The participants were also asked to rate each model on 19 traits, including dominance, maturity, gender and friendliness, and if they liked the car.

"In our study, people generally agreed in their ratings,'' Slice said, noting that 96 percent agreed on whether a car was dominant or submissive.

"Thus, there must be some kind of consistent message that is being perceived in car fronts," Slice added.

The researchers revealed that cars scoring high in the so-called power traits had horizontally elongated hoods, pronounced lower car bodies relative to the windshields and more angular headlights that seemed to suggest a frown.

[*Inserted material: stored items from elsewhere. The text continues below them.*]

-- ==== Sys2Proof/Machine/Header.lean ====
section
/-! DEFINITION. Who accesses a register, owners of pages and sources, and the error status every page carries (R209, R270, R449
to R455). -/

namespace Sys2Proof.Machine

/-- Who accesses a register: the requester code of R455, the party it acts for (none for codes 64 to 66), and the level of a
core. (DESIGN CHOICE, log entry 71) -/
structure Requester where
  unit  : Nat
  party : Option Nat
  level : Nat := 0
  deriving DecidableEq, Repr

/-- The launch controller as a requester. -/
def launchRq : Requester := ⟨64, none, 0⟩

/-- The page of the block that raises a source outside the software and lane groups (R269, R270). -/
def srcPage (s : Nat) : Nat :=
  if s < 0x0C0 then 0x010 + (s - 0x080) / 8
  else if s < 0x100 then 0x120 + (s - 0x0C0) / 2
  else if s < 0x308 then 0x0F1 + (s - 0x300) / 4
  else if s < 0x30C then 0x0F3
  else if s < 0x314 then 0x0E0 + (s - 0x30C) / 2
  else if s < 0x31C then 0x0E8 + (s - 0x314) / 4
  else if s < 0x320 then 0x080 + (s - 0x31C)
  else if s < 0x324 then 0x004
  else if s < 0x327 then 0x0F4
  else if s < 0x329 then 0x0F5
  else if s = 0x329 then 0x090
  else if s < 0x32C then 0x006
  else if s = 0x32C then 0x007
  else 0x005

/-- Software and lane sources, which OWNERSHIP entries of KIND 5 give (R270). -/
def srcPlanned (s : Nat) : Bool := decide (s < 0x080) || (decide (0x100 ≤ s) && decide (s < 0x300))

/-- The owner of a source, `none` for the launch controller (R270). -/
def Chip.srcOwner (c : Chip) (s : Nat) : Option Nat :=
  if srcPlanned s then c.ownerOf 5 s
  else if s == 0x32E || (decide (0x080 ≤ s) && decide (s < 0x0C0) && s % 8 == 5) then none
  else c.pageOwner (srcPage s)

/-- Pages whose ERRSTAT is banked per party: those with a party window (R455). -/
def errBanked (page : Nat) : Bool := page == 0x070 || page == 0x090 || page == 0x006

/-- The key of a bank of a register. -/
def bankKey (page off bank : Nat) : Nat := regKey page off * 128 + bank

/-- The bank of a requester where a register is banked per party: the launch controller's is 64. -/
def Requester.partyBank (r : Requester) : Nat := r.party.getD 64

/-- A banked register. -/
def Chip.bank (c : Chip) (page off bank reset : Nat) : Nat := tget reset c.banked (bankKey page off bank)

/-- The chip with a banked register replaced. -/
def Chip.setBank (c : Chip) (page off bank reset v : Nat) : Chip :=
  { c with banked := tset reset c.banked (bankKey page off bank) v }

/-- ERRSTAT (0x00E) or ERRINFO (0x010) of a page as a requester reaches it. -/
def Chip.errReg (c : Chip) (page off : Nat) (r : Requester) : Nat :=
  if errBanked page then c.bank page off r.partyBank 0 else c.live page off

/-- The chip with it replaced. -/
def Chip.setErrReg (c : Chip) (page off : Nat) (r : Requester) (v : Nat) : Chip :=
  if errBanked page then c.setBank page off r.partyBank 0 v else c.setLive page off v

/-- An ERRSTAT bit is set: ERRINFO records the access when every bit was 0, and CTRL.ERREV raises the page's source. -/
def Chip.setErr (c : Chip) (page bit off : Nat) (wr : Bool) (r : Requester) : Chip :=
  let old := c.errReg page 0x00E r
  if bitN old bit then c
  else
    let c := c.setErrReg page 0x00E r (old + 2 ^ bit)
    let c := if old ≠ 0 then c
      else c.setErrReg page 0x010 r
        (off + b2n wr * 2 ^ 11 + r.unit * 2 ^ 12 + (if r.unit < 64 then r.party.getD 0 else 0) * 2 ^ 19 + bit * 2 ^ 25)
    let src := c.fld page 0x014 9 0
    if c.fld page 0x00A 0 0 = 1 && c.srcOwner src == c.pageOwner page then c.raise src else c

/-- An access to a page: the requester, the page and offset, and its direction. -/
structure Access where
  rq   : Requester
  page : Nat
  off  : Nat
  wr   : Bool
  deriving DecidableEq, Repr

/-- An access sets an ERRSTAT bit of its page. -/
def Chip.accErr (c : Chip) (a : Access) (bit : Nat) : Chip := c.setErr a.page bit a.off a.wr a.rq

/-! ### Injected errors (R360) -/

/-- The kind of the injection a page has armed. -/
def Chip.armed (c : Chip) (page : Nat) : Option Nat :=
  let v := c.live page 0x012
  if bitN v 7 then some (bits v 2 1) else none

/-- An injection takes effect: it disarms and ERRSTAT.INJ is set, with the write that armed it. -/
def Chip.injected (c : Chip) (page : Nat) : Chip :=
  let v := c.live page 0x012
  (c.setLive page 0x012 (bits v 6 1 * 2)).setErr page 4 0x012 true ⟨bits v 14 8, none, 0⟩

/-- An access to a reserved offset (R454). -/
def Chip.badOff (c : Chip) (a : Access) : Chip := c.accErr a 1

end Sys2Proof.Machine
end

On the other hand, cars perceived as childlike, submissive, female and friendly had headlights with their upper edge relatively close to the midline, and had an upward shift of the car's lateral-most points.

"In this way, the car gives us a big smile," Slice said.

The study also revealed that many participants liked power vehicles best -- the most mature, masculine, arrogant and angry-looking ones.

Slice said that though people would not necessarily buy the kind of car they say they like, the finding spurred some interesting questions for future studies about pedestrian and driver behaviour-do people extend the perception of the car to the person behind the wheel? And does that affect how drivers interact with other cars on the road?

The researchers theorized that, through biological evolution, human brains have been designed to infer a great deal of information about another person -- age, sex, attitudes, personality traits and emotions -- from just a glance at their face.

As a result, people are tempted to see faces even in clouds, stones, and cars.

"The fact that we can so easily see faces in inanimate objects may tell us something about the evolutionary environment in which this capacity arose. Seeing too many faces, even in mountains or toast, has little or no penalty, but missing or misinterpreting the face of a predator or attacker could be fatal," Slice said.